/ee5450-module3-hw0

Homework for computer vision introduction

Primary LanguagePythonMozilla Public License 2.0MPL-2.0

EE 5450 Module 3 Homework 0

In this homework, you will practice using the OpenCV image processing tools to find a Pokemon (either a Psyduck or a Pikachu). You'll notice two Python files: segmenter.py and test_segmenter.py. The former contains the class definitions and the latter contains sample tests. There are four supplied test images in the samples/ directory, of which are all used for testing. Note that you would normally have a training and testing data set, but we are just practicing the image processing tools here and will explore machine learning over the next lessons and assignment.

To get started:

  1. I have used an interface-based design for this particular assignment. SegmenterInterface is a class that requires its derived classes (meaning class that implement the interface) to implement its methods. The gist of each method is written as docstrings. Because the base interface has docstrings, you can just copy/paste the docstrings over to your implementations of those functions.

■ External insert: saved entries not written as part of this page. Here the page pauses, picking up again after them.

/-- The first due source in order is taken (R592, R593). -/
theorem subInterruptCheck_first {j : Nat} (hI : s.pI = false) (hj : j < 8) (hdue : s.link.due j = true)
    (hfirst : ∀ k, k < j → s.link.due k = false) : subInterruptCheck s = subEnter j s := by
  have hsource : s.link.dueSource = some j :=
    List.find?_range_eq_some.2 ⟨hdue, List.mem_range.2 hj, fun k hk => by rw [hfirst k hk]; rfl⟩
  rw [subInterruptCheck, hsource, hI, if_neg Bool.false_ne_true]

/-! ## B does not come back -/

theorem bits_eq_of_noB {p q : Byte} (hp : p.getLsbD 4 = false)
    (h : ∀ k, k < 8 → q.getLsbD k = (p.getLsbD k && decide (k ≠ 4))) : q = p := by
  refine BitVec.eq_of_getLsbD_eq fun k hk => (h k hk).trans ?_
  obtain rfl | h4 := eq_or_ne k 4
  · rw [hp, Bool.false_and]
  · rw [decide_eq_true h4, Bool.and_true]

/-- P has no B of its own (R426), so a pull gives back what was pushed, with B set or not. -/
theorem dropB_of_statusOk (h : s.statusOk = true) : s.sub.p &&& 0xEF#8 = s.sub.p ∧
    (s.sub.p ||| 0x10#8) &&& 0xEF#8 = s.sub.p := by
  have hp : s.sub.p.getLsbD 4 = false := by
    rw [State.statusOk, Bool.and_eq_true, Bool.not_eq_true'] at h
    exact h.2
  refine ⟨bits_eq_of_noB hp fun k hk => getLsbD_dropB _ hk, bits_eq_of_noB hp fun k hk => ?_⟩
  rw [getLsbD_dropB _ hk, getLsbD_orB _ hk]
  by_cases h4 : k = 4 <;> simp [h4]

/-! ## The obligation -/

/-- Settles O53: every push and pull by `subPushed_subPush` and `subPulled_subPull`, the private RAM by `exec_jsr_ram`,
`exec_rts_ram` and `exec_rti_ram`, BRK and an interrupt as `State.entered`. -/
theorem subCallsAndInterrupts : Obligations.SubCallsAndInterrupts := by
  refine fun s => ⟨fun a => ⟨_, subPush (s.sub.spc - 1#16).hi s, _, _, exec_jsr a s, toNat_hi_lo (toNat_sub_one_word _),
      subPushed_subPush _ s, ?callLow, rfl, subPushWord_s _ s, ?callA, ?callX, ?callY, ?callP, subPushWord_side _ s,
      exec_jsr_ram a⟩,
    ⟨_, (subPull s).2, (subPull s).1, (subPull (subPull s).2).1, exec_rts s, subPulled_subPull s, ?rtsHigh, ?rtsSpc,
      subPullWord_s s, subPullWord_side s, exec_rts_ram⟩,
    ⟨_, (subPull s).2, (subPull (subPull s).2).2, (subPull s).1, (subPull (subPull s).2).1,
      (subPull (subPull (subPull s).2).2).1, exec_rti s, subPulled_subPull s, subPulled_subPull _, ?rtiHigh, ?rtiSpc,
      fun k hk => getLsbD_dropB _ hk, ?rtiS, ((subPull_side s).trans (subPullWord_side _)).setP_setSpc _ _,
      fun hn => ?rtiRam⟩,
    ?brk, fun j hj => due_eq _ hj, fun hI => if_pos hI, fun _ => subInterruptCheck_none,
    fun j hI hj hdue hfirst => ?interrupt⟩
  case callLow =>
    rw [setSpc_back (by rw [subPushWord_sub])]
    exact subPushed_subPush _ _
  case callA => rw [setSpc_sub_a, subPushWord_sub]
  case callX => rw [setSpc_sub_x, subPushWord_sub]
  case callY => rw [setSpc_sub_y, subPushWord_sub]
  case callP => rw [setSpc_sub_p, subPushWord_sub]
  case rtsHigh =>
    have hspc : (subPullWord s).2.sub.spc = s.sub.spc := by rw [subPullWord_sub]
    rw [setSpc_back hspc]
    exact subPulled_subPull _
  case rtsSpc =>
    have hw : (subPullWord s).1 + 1#16 - 1#16 = (subPullWord s).1 := BitVec.add_sub_cancel _ _
    exact (toNat_ofBytes_eq _ _).symm.trans ((congrArg BitVec.toNat hw.symm).trans (toNat_sub_one_word _))
  case rtiHigh =>
    have hsub : (subPullWord (subPull s).2).2.sub =
        { s.sub with s := (subPullWord (subPull s).2).2.sub.s } := by rw [subPullWord_sub, subPull_sub]
    rw [setP_setSpc_back (by rw [hsub]) (by rw [hsub])]
    exact subPulled_subPull _
  case rtiSpc => exact (toNat_ofBytes_eq _ _).symm.trans (Nat.mod_eq_of_lt (BitVec.isLt _)).symm
  case rtiS =>
    rw [setSpc_sub_s, setP_sub_s, subPullWord_s, subPull_s, toNat_add_one]
    omega
  case rtiRam =>
    have hnext := Host.Outcome.next.inj ((exec_rti s).symm.trans (exec_rti_ram (n := s.sub.s.toNat + 3) rfl (by omega)))
    rw [hnext]
    refine ⟨toNat_ofBytes_eq _ _, fun k hk h4 => ?_, rfl⟩
    rw [setSpc_sub_p, setP_sub_p, getLsbD_dropB _ hk, decide_eq_true h4, Bool.and_true]
    rfl
  case brk =>
    obtain ⟨u1, u2, hhi, hlo, hp⟩ := entered_pushed (s.sub.p ||| 0x10#8) (s.sub.spc + 1#16)
      (Word.ofBytes (s.sub.rom.read 0xFED) (s.sub.rom.read 0xFEC)) s
    refine ⟨_, u1, u2, _, _, _, exec_brk s, toNat_hi_lo (BitVec.toNat_add _ _), hhi, hlo, hp,
      fun k hk => getLsbD_orB _ hk, entered_s _ _ _ s, entered_pI _ _ _ s, entered_keepsP _ _ _ s, rfl,
      entered_side _ _ _ s, fun hpos hn ha hok => ?_⟩
    obtain ⟨-, hback⟩ := exec_rti_entered _ _ _ hpos hn ha (dropB_of_statusOk hok).2
    exact hback
  case interrupt =>
    intro t
    have ht : t = s.entered s.sub.p s.sub.spc _ := (subInterruptCheck_first hI hj hdue hfirst).trans (subEnter_eq hj s)
    obtain ⟨u1, u2, hhi, hlo, hp⟩ := entered_pushed s.sub.p s.sub.spc
      (Word.ofBytes (s.sub.rom.read (0xFFD - 2 * j)) (s.sub.rom.read (0xFFC - 2 * j))) s
    clear_value t
    subst ht
    exact ⟨⟨u1, u2, _, _, toNat_hi_lo (Nat.mod_eq_of_lt s.sub.spc.isLt).symm, hhi, hlo, hp⟩, entered_s _ _ _ s,
      entered_pI _ _ _ s, entered_keepsP _ _ _ s, rfl, entered_side _ _ _ s,
      fun hpos hn ha hok => exec_rti_entered _ _ _ hpos hn ha (dropB_of_statusOk hok).1⟩

end Sys2Proof.Machine
end

section
/-! Proofs. Every step keeps the interrupt lines: those of the timers and of IRQ0 are levels, those the host drives are
left to it (R507, R514, R515, R579, R638, R640, R670). -/

namespace Sys2Proof.Machine

variable {s t u : State}

/-- `State.linesOk` taken apart: the timers' lines (R579) and IRQ0 (R638). -/
structure LinesOk (s : State) : Prop where
  timers : ∀ l ∈ s.dev.lines, s.pending l.1 = l.2
  irq0 : s.pending .irq0 = s.pcm.voiceIrqPending

theorem linesOk_iff : s.linesOk = true ↔ LinesOk s := by
  simp only [State.linesOk, Bool.and_eq_true, List.all_eq_true, beq_iff_eq]
  exact ⟨fun ⟨htimers, hirq0⟩ => ⟨htimers, hirq0⟩, fun ⟨htimers, hirq0⟩ => ⟨htimers, hirq0⟩⟩

/-- From `s` to `t` the lines that are levels stay levels, and the host's lines do not change. -/
structure KeepsLines (s t : State) : Prop where
  levels : LinesOk s → LinesOk t
  host : ∀ x ∈ hostLines, t.pending x = s.pending x

theorem KeepsLines.refl (s : State) : KeepsLines s s := ⟨id, fun _ _ => rfl⟩

theorem KeepsLines.trans (h : KeepsLines s t) (g : KeepsLines t u) : KeepsLines s u :=
  ⟨g.levels ∘ h.levels, fun x hx => (g.host x hx).trans (h.host x hx)⟩

/-- Whatever leaves the pending table, the timers' flags and enables, and the interrupt in flight. -/
theorem KeepsLines.of_eq (hpending : t.cpu.intPending = s.cpu.intPending) (hlines : t.dev.lines = s.dev.lines)
    (hvoice : t.pcm.voiceIrqPending = s.pcm.voiceIrqPending) : KeepsLines s t := by
  have hp : t.pending = s.pending := funext fun x => congrArg (·.getLsbD x.index) hpending
  refine ⟨fun ⟨htimers, hirq0⟩ => ⟨?_, ?_⟩, fun x _ => congrFun hp x⟩
  · rw [hlines, hp]
    exact htimers
  · rw [hp, hvoice]
    exact hirq0

/-- A line of the host is neither a timer's nor IRQ0 (R670). -/
theorem hostLines_apart {x : Source} (hx : x ∈ hostLines) : x ∉ timerSources ∧ x ≠ .irq0 := by
  revert x
  decide

/-- A line of R579 is a timer's. -/
theorem ne_of_mem_lines {d : Dev} {l : Source × Bool} {x : Source} (hl : l ∈ d.lines) (hx : x ∉ timerSources) :
    l.1 ≠ x :=
  ne_of_mem_of_not_mem (lines_sources d ▸ List.mem_map_of_mem hl : l.1 ∈ timerSources) hx

theorem irq0_not_mem_timerSources : Source.irq0 ∉ timerSources := by decide

/-- Evaluating the timers' lines makes them levels, whatever they were, and touches no other (R579). -/
theorem timerLines_keepsLines {d : Dev} (s : State) : KeepsLines s (timerLines { s with dev := d }) where
  levels h := {
    timers := fun _ hl => pending_timerLines hl
    irq0 := (pending_timerLines_other irq0_not_mem_timerSources).trans h.irq0 }
  host _ hx := pending_timerLines_other (hostLines_apart hx).1

/-! ## Accesses of the buses -/

/-- The lines see a timer's flags and enables alone (R579). -/
theorem setFrt_lines (d : Dev) (k : FrtId) (f : Frt) (htcsr : f.tcsr = (d.frt k).tcsr) (htcr : f.tcr = (d.frt k).tcr) :
    (d.setFrt k f).lines = d.lines := by
  have hline : f.line = (d.frt k).line := funext fun i => by rw [Frt.line, Frt.line, htcsr, htcr]
  cases k <;> simp only [Dev.lines, Dev.setFrt, hline] <;> rfl

/-- Reading the interrupt's status acknowledges it: IRQ0 falls with it (R640). -/
theorem acknowledge_keepsLines (s : State) :
    KeepsLines s (setLine .irq0 false { s with pcm.voiceIrqPending := false }) where
  levels h := {
    timers := fun l hl =>
      (pending_setLine_other _ _ _ _ (ne_of_mem_lines hl irq0_not_mem_timerSources)).trans (h.timers l hl)
    irq0 := pending_setLine_same _ _ _ }
  host _ hx := pending_setLine_other _ _ _ _ (hostLines_apart hx).2

theorem pcmRead_keepsLines (r : BitVec 6) (s : State) : KeepsLines s (pcmRead r s).2 := by
  unfold pcmRead
  split
  case h_3 => exact acknowledge_keepsLines s
  all_goals exact .of_eq rfl rfl rfl

theorem pcmWrite_keepsLines (r : BitVec 6) (v : Byte) (s : State) : KeepsLines s (pcmWrite r v s) := by
  unfold pcmWrite
  split <;> exact .of_eq rfl rfl rfl

theorem windowRead_keepsLines (i : Nat) (s : State) : KeepsLines s (windowRead i s).2 := by
  unfold windowRead
  split_ifs <;> exact .of_eq rfl rfl rfl

theorem windowWrite_keepsLines (i : Nat) (v : Byte) (s : State) : KeepsLines s (windowWrite i v s) := by
  unfold windowWrite
  split_ifs <;> exact .of_eq rfl rfl rfl

/-- Reading TCSR marks flags and changes none (R574). -/
theorem devRead_keepsLines (i : Nat) (s : State) : KeepsLines s (devRead i s).2 := by
  unfold devRead
  cases devReg i with
  | frt k r =>
    cases r with
    | tcsr => exact .of_eq rfl (setFrt_lines _ _ _ rfl rfl) rfl
    | _ => exact .refl s
  | _ => exact .of_eq rfl rfl rfl

/-- A write of TCR or TCSR evaluates the lines again; no other register has a flag or an enable (R573, R575). -/
theorem devWrite_keepsLines (pa : BusAddr) (i : Nat) (v : Byte) (s : State) : KeepsLines s (devWrite pa i v s) := by
  unfold devWrite
  cases devReg i with
  | frt k r =>
    cases r with
    | tcr | tcsr => exact timerLines_keepsLines s
    | _ => exact .of_eq rfl (setFrt_lines _ _ _ rfl rfl) rfl
  | tmrTcr | tmrTcsr => exact timerLines_keepsLines s
  | _ => exact .of_eq rfl rfl rfl

theorem read8_keepsLines (pa : BusAddr) (s : State) : KeepsLines s (read8 pa s).2 := by
  unfold read8
  cases s.target pa with
  | pcm r => exact pcmRead_keepsLines r s
  | shared i => exact windowRead_keepsLines i s
  | dev i => exact devRead_keepsLines i s
  | _ => exact .of_eq rfl rfl rfl

theorem write8_keepsLines (pa : BusAddr) (v : Byte) (s : State) : KeepsLines s (write8 pa v s) := by
  unfold write8
  cases s.target pa with
  | pcm r => exact pcmWrite_keepsLines r v s
  | shared i => exact windowWrite_keepsLines i v s
  | dev i => exact devWrite_keepsLines pa i v s
  | _ => exact .of_eq rfl rfl rfl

  2. Implement the PikachuSegmenter class first. This is simpler because the test images contains only one Pikachu. I recommend to tmplement the functions in order (feel free to implement any helper functions needed):

    a. enhance_image() to perform CLAHE on the each channel.

    b. threshold_enhanced_image() to get a noisy thresholded image of the object(s) you are looking for.

    c. clean_thresholded_image() to clean up your noisy thresholded image

    d. get_combined_thresholded_image() to reduce the four-channel binary image to a single binary image

    e. get_bounding_boxes() to call all of these functions and spit out the bounding boxes (list of tuple of: x_left, y_top, width, height) that contain the object desired.

  3. Once you have the PikachuSegmenter working, try your hand at the PsyduckSegmenter.

Fair Use Notice

Please don't sue me, Pokemon Company International! I think this is considered fair use since it's for educational teaching purposes.